For example, the NEP separation unit 20 may omit a demethanizer column and the light paraffin stream in line 18 may feed a deethanizer column which produces a C2-stream in a deethanizer overhead line. The C2-stream can be separated in the hydrogen purification unit to recover a hydrogen stream in line 22 while residual ethane and methane from the hydrogen purification unit can comprise or supplement the ethane stream in line 24. The hydrogen purification unit may comprise a membrane unit and the hydrogen recovered from the membrane unit may be further purified in an absorption column before it is recycled to the NEP reactor 16 in line 22. In an additional alternative, the C2-stream from the deethanizer column may be charged to an ethylene producing unit 30 in which ethane is converted to ethylene but methane and hydrogen rides through inertly to be recovered in a downstream ethylene recovery unit.
The ethane stream in line 24 may be charged to an ethylene producing unit 30 in which ethane in the ethane stream is converted into ethylene. In an embodiment, the ethylene producing unit 30 is a steam cracking unit. The ethane stream in line 24 may be cracked under steam in a furnace to produce a cracked stream including an ethylene stream 32. The ethane stream may be charged to the ethane steam cracking unit in the gas phase. The ethane steam cracking unit may preferably be operated at a temperature of about 750° C. (1382° F.) to about 950° C. (1742° F.). The cracked stream exiting the furnace of the ethane steam cracking unit may be in a superheated state. One or more quench columns, or other devices known in the art, but preferably an oil quench column and/or a water quench column, may be used for quenching or separating the cracked stream into a plurality of cracked streams. The ethane steam cracking unit may further comprise additional distillation columns, amine wash columns, compressors, expanders, etc. to separate the cracked stream into cracked streams rich in individual light olefins the most predominant of which is the ethylene stream in line 32. The ethylene stream may comprise a yield of at least 75 wt %, preferably at least 80 wt %, ethylene based on the ethane stream in line 24. Among the other components in the cracked stream exiting the ethane steam cracking, ethylene producing unit 30 may be hydrogen, methane, propylene, butene, and pyrolysis gas.
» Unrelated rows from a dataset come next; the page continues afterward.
/-! `setNode` -/

@[simp] theorem setNode_pending (k : Nat) (n : Node) : (s.setNode k n).pending = s.pending := by unfold setNode; split <;> rfl
@[simp] theorem setNode_free (k : Nat) (n : Node) : (s.setNode k n).free = s.free := by unfold setNode; split <;> rfl
@[simp] theorem setNode_sent (k : Nat) (n : Node) : (s.setNode k n).sent = s.sent := by unfold setNode; split <;> rfl
@[simp] theorem setNode_id (k : Nat) (n : Node) : (s.setNode k n).id = s.id := by unfold setNode; split <;> rfl
@[simp] theorem setNode_mbx (k : Nat) (n : Node) : (s.setNode k n).mbx = s.mbx := by unfold setNode; split <;> rfl
@[simp] theorem setNode_deferred (k : Nat) (n : Node) : (s.setNode k n).deferred = s.deferred := by unfold setNode; split <;> rfl
@[simp] theorem setNode_boot (k : Nat) (n : Node) : (s.setNode k n).boot = s.boot := by unfold setNode; split <;> rfl
@[simp] theorem setNode_evq (k : Nat) (n : Node) : (s.setNode k n).evq = s.evq := by unfold setNode; split <;> rfl
@[simp] theorem setNode_time (k : Nat) (n : Node) : (s.setNode k n).time = s.time := by unfold setNode; split <;> rfl
@[simp] theorem setNode_leaving (k : Nat) (n : Node) : (s.setNode k n).leaving = s.leaving := by unfold setNode; split <;> rfl
@[simp] theorem setNode_conns (k : Nat) (n : Node) : (s.setNode k n).conns = s.conns := by unfold setNode; split <;> rfl
@[simp] theorem setNode_pend (k : Nat) (n : Node) : (s.setNode k n).pend = s.pend := by unfold setNode; split <;> rfl
@[simp] theorem setNode_pendLate (k : Nat) (n : Node) : (s.setNode k n).pendLate = s.pendLate := by unfold setNode; split <;> rfl
@[simp] theorem setNode_setHere (k : Nat) (n : Node) : (s.setNode k n).setHere = s.setHere := by unfold setNode; split <;> rfl
@[simp] theorem setNode_run (k : Nat) (n : Node) : (s.setNode k n).run = s.run := by unfold setNode; split <;> rfl
@[simp] theorem setNode_wires (k : Nat) (n : Node) : (s.setNode k n).wires = s.wires := by unfold setNode; split <;> rfl
@[simp] theorem setNode_midway (k : Nat) (n : Node) : (s.setNode k n).midway = s.midway := by unfold setNode; split <;> rfl
@[simp] theorem setNode_closedView (k : Nat) (n : Node) : (s.setNode k n).closedView = s.closedView := by unfold setNode; split <;> rfl
@[simp] theorem setNode_slabs (k : Nat) (n : Node) : (s.setNode k n).slabs = s.slabs := by unfold setNode; split <;> rfl
@[simp] theorem setNode_commits (k : Nat) (n : Node) : (s.setNode k n).commits = s.commits := by unfold setNode; split <;> rfl
@[simp] theorem setNode_slabSet (k : Nat) (n : Node) : (s.setNode k n).slabSet = s.slabSet := by unfold setNode; split <;> rfl
@[simp] theorem setNode_rd (k : Nat) (n : Node) : (s.setNode k n).rd = s.rd := by unfold setNode; split <;> rfl
@[simp] theorem setNode_wr (k : Nat) (n : Node) : (s.setNode k n).wr = s.wr := by unfold setNode; split <;> rfl
@[simp] theorem setNode_front (k : Nat) (n : Node) : (s.setNode k n).front = s.front := by unfold setNode; split <;> rfl
@[simp] theorem setNode_gal (k : Nat) (n : Node) : (s.setNode k n).gal = s.gal := by unfold setNode; split <;> rfl
@[simp] theorem setNode_ren (k : Nat) (n : Node) : (s.setNode k n).ren = s.ren := by unfold setNode; split <;> rfl
@[simp] theorem setNode_spk (k : Nat) (n : Node) : (s.setNode k n).spk = s.spk := by unfold setNode; split <;> rfl
@[simp] theorem setNode_cap (k : Nat) (n : Node) : (s.setNode k n).cap = s.cap := by unfold setNode; split <;> rfl
@[simp] theorem setNode_eth (k : Nat) (n : Node) : (s.setNode k n).eth = s.eth := by unfold setNode; split <;> rfl
@[simp] theorem setNode_voice (k : Nat) (n : Node) : (s.setNode k n).voice = s.voice := by unfold setNode; split <;> rfl
@[simp] theorem setNode_bench (k : Nat) (n : Node) : (s.setNode k n).bench = s.bench := by unfold setNode; split <;> rfl
@[simp] theorem setNode_mem (k : Nat) (n : Node) : (s.setNode k n).mem = s.mem := by unfold setNode; split <;> rfl
@[simp] theorem setNode_ash (k : Nat) (n : Node) : (s.setNode k n).ash = s.ash := by unfold setNode; split <;> rfl
@[simp] theorem setNode_link (k : Nat) (n : Node) : (s.setNode k n).link = s.link := by unfold setNode; split <;> rfl
@[simp] theorem setNode_pair (k : Nat) (n : Node) : (s.setNode k n).pair = s.pair := by unfold setNode; split <;> rfl
@[simp] theorem setNode_faults (k : Nat) (n : Node) : (s.setNode k n).faults = s.faults := by unfold setNode; split <;> rfl
@[simp] theorem setNode_power (k : Nat) (n : Node) : (s.setNode k n).power = s.power := by unfold setNode; split <;> rfl
@[simp] theorem setNode_gpio (k : Nat) (n : Node) : (s.setNode k n).gpio = s.gpio := by unfold setNode; split <;> rfl
@[simp] theorem setNode_jtag (k : Nat) (n : Node) : (s.setNode k n).jtag = s.jtag := by unfold setNode; split <;> rfl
Each of these components may be recovered and further processed.
The ethylene stream in line 32 and a propylene stream from the ethylene producing unit 30 may be recovered or transported to polymerization plants, chemical plants or exported. A butene stream may be recovered and used to produce plastics or other petrochemicals by processes such as polymerization or exported. Product recovery of at least 50 wt %, typically at least 60 wt % and suitably at least 70 wt % of valuable ethylene, propylene, and butylene products is achievable from the ethane steam cracking unit 30 based on the ethane stream in line 32.
In another embodiment, the ethylene producing unit 30 may be an oxidative dehydrogenation (ODH) unit. The ethane stream in line 24 may be charged to the ODH unit. An ethane ODH process is an alternative technology to ethane steam cracking or ethane pyrolysis for the conversion of ethane into ethylene. Ethane ODH involves contacting an ethane feed and an oxygen source in the presence of an ODH catalyst in an ODH reaction zone under conditions to oxidatively dehydrogenate at least a portion of the ethane to produce a product stream comprising ethylene, carbon oxides, water, and unreacted oxygen, acetic acid and other organic acids and unconverted ethane. The oxygen source can be an oxygen containing stream or an oxygen containing material such as a metal oxide. Mixed-metal-oxide catalysts have been found to be effective for oxidative dehydrogenation reactions.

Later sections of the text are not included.